What if We're Missing the Point?

(Crossing the bridge above the motorway on a rainy morning)

Reading All the Way to the River by Elizabeth Gilbert, made me think about how hard it seems to "retire from the hard and dangerous and exhausting work of always wanting more." Her personal story of addiction while maintaining a convincing surface image felt surprisingly transferable to the way many of us navigate our day-to-day hustle.

It seems we tend to put more energy into preparing for the next moment than we do into actually being where we are. There is this constant striving for the next high. A cycle that is demanding to sustain, as we inconveniently forget the law of diminishing returns.

The expert on addiction, Dr. Gabor Maté, says that “addiction is something that almost works.” It resonates with that tendency to strive for an elusive "better" future in hope of relief while never truly arriving because we take ourselves with us, as the saying goes.

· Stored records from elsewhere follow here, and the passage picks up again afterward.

/-- An instance at its rewind point (R40) (DEDUCED, log entry 34). -/
def Dev.rewind (d : Dev) (cfg : Nat) (x : Inst) : Dev :=
  let rs := x.rew.tiles.map fun t =>
    (t.1, d.rewoundTile cfg t.1 ((lookup t.1 x.fab.tiles).getD t.2) t.2)
  let tiles := rs.map fun r => (r.1, r.2.1)
  let vps := x.fab.vps.map fun v => (v.1, v.2.rewound ((lookup v.1 x.rew.vps).getD v.2))
  let (d, fab) := d.roundReset { x.rew with tiles := tiles, vps := vps } true true
  let killed := x.fab.vps.filter fun v => !v.2.dirOut && v.2.bind.isNone && v.2.killed
    && ((lookup v.1 x.rew.vps).bind (·.bind)).isSome
  let y := { x with
    fab := fab, staged := [], logs := [], marks := [], btoks := [], faults := [], paused := true
    roundE := x.roundN, snap := x.snap.map fun _ => [] }
  let y := killed.foldl (fun y v => y.enter v.2.tile v.2.port { n := true, l := true } false) y
  let d := y.allBanks.foldl (fun d e => d.restartFills cfg e.1 e.2.1 e.2.2) d
  let cs := rs.flatMap fun r =>
    (r.2.2.1.map fun e => e.2.copy y (.bank cfg r.1 e.1) false) ++
      r.2.2.2.map fun e => e.2.copy y (.bank cfg r.1 e.1) true
  (d.setInst cfg y).addCopies cs

/-- The order in which a voided round names its fault: priority, tile, block, slot, record (R304). -/
def faultBefore (a b : TrapRec) : Bool :=
  let key := fun (r : TrapRec) => [causePriority r.cause, r.trow, r.tcol, r.blk, r.slot, r.record]
  decide (key a < key b)

/-- The fault a voided round names (DEDUCED, log entry 34). -/
def firstFaultOf (rs : List TrapRec) : Option TrapRec :=
  rs.foldl (fun acc r => match acc with
    | none => some r
    | some a => if faultBefore r a then some r else some a) none

/-- ROUND_VOID: the faults of a round's elements void it; the configuration stands at its rewind point, held by
the record of the first of them (R40, R302, R304) (DEDUCED, log entry 34). -/
def bodyRoundVoid (cfg : Nat) (_ : Mem) (d : Dev) : Dev :=
  match d.inst cfg with
  | none => d
  | some x => match firstFaultOf x.faults with
    | none => d
    | some r =>
      if !x.fires then d
      else
        let n := x.faults.length - 1
        let d := d.rewind cfg x
        let d := d.updInst cfg fun x => { x with phase := .held }
        d.holdInst cfg x { r with
          cls := 1, tid := d.tidOf x.part x.ctx, more := n != 0, count := n }

/-! ### Ownership tokens -/

/-- BANK_OWNERSHIP_TOKEN_ARRIVAL: the consumer's address generators may read the bank (R42). -/
def bodyBankOwnershipTokenArrival (cfg mt bank : Nat) (_ : Mem) (d : Dev) : Dev :=
  match d.inst cfg with
  | none => d
  | some x =>
    if x.arriving.contains (mt, bank) then
      d.updInst cfg fun x =>
        let y := match x.bank mt bank with
          | some b => x.setBank mt bank { b with owned := true }
          | none => x
        { y with arriving := y.arriving.filter (· != (mt, bank)) }
    else d

/-! ### The reconfiguration token (R43, R230) -/

/-- A started copy or collective of an instance's threads has not ended. -/
def Dev.enginesBusy (d : Dev) (cfg : Nat) (x : Inst) : Bool :=
  d.copiesInto cfg
  || (x.threads.any fun p => (d.ccOf p x.plane).board.any fun c => c.started && match c.kind with
    | .copy _ | .coll _ _ => true
    | .bind _ | .sbar => false)
  || (d.ctx x.ctx).groups.any fun g => g.2.calls.any fun c => c.elem.map (·.1) == some cfg

/-- The edges of a new image on the tiles of the old one: an edge that stood before takes its new depth once it
is empty (R43, R349). -/
def Tile.reedged (new old : Tile) : Tile :=
  { new with inp := new.inp.map fun p => match lookup p.1 old.inp with
      | some q => if p.2.feeder == .route && q.feeder == .route && q.depth != p.2.depth then
          (p.1, { p.2 with depth := q.depth, newDepth := some p.2.depth })
        else p
      | none => p }

/-- The next image of a graph on the pages of the one that retires, or why it is not installed
(DEDUCED, log entry 33). -/
def Dev.nextPlan (m : Mem) (d : Dev) (x : Inst) : Dev × Except TrapRec Plan :=
  let (d, r) := d.checkedPlan m x.part x.ctx x.nextImage (d.planeOwns x.row0 x.col0 x.plane)
  (d, match r with
    | .error e => .error (if e.cause == cCFGINVALID then { e with info := e.info / 16 * 16 + 10 } else e)
    | .ok p =>
      if p.img.w != x.w || p.img.h != x.h then .error (checkFail 10)
      else if p.img.heavy > x.heavy + d.heavyFree x.part then
        .error { cause := cHEAVY, cls := 2, info := p.img.heavy }
      else .ok p)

Where are we trying to get to?

When I was living in the constant frenzy of NYC, every moment felt tinted by eying the next. This habit of brushing over our experiences at top speed meant that even when we were meeting up for a face-to-face chat, everyone's mind was somewhere in the future. On average, our attention was largely scattered away from where we were.

The Danish existentialist philosopher Søren Kierkegaard stated that "Life is not a problem to be solved, but a reality to be lived."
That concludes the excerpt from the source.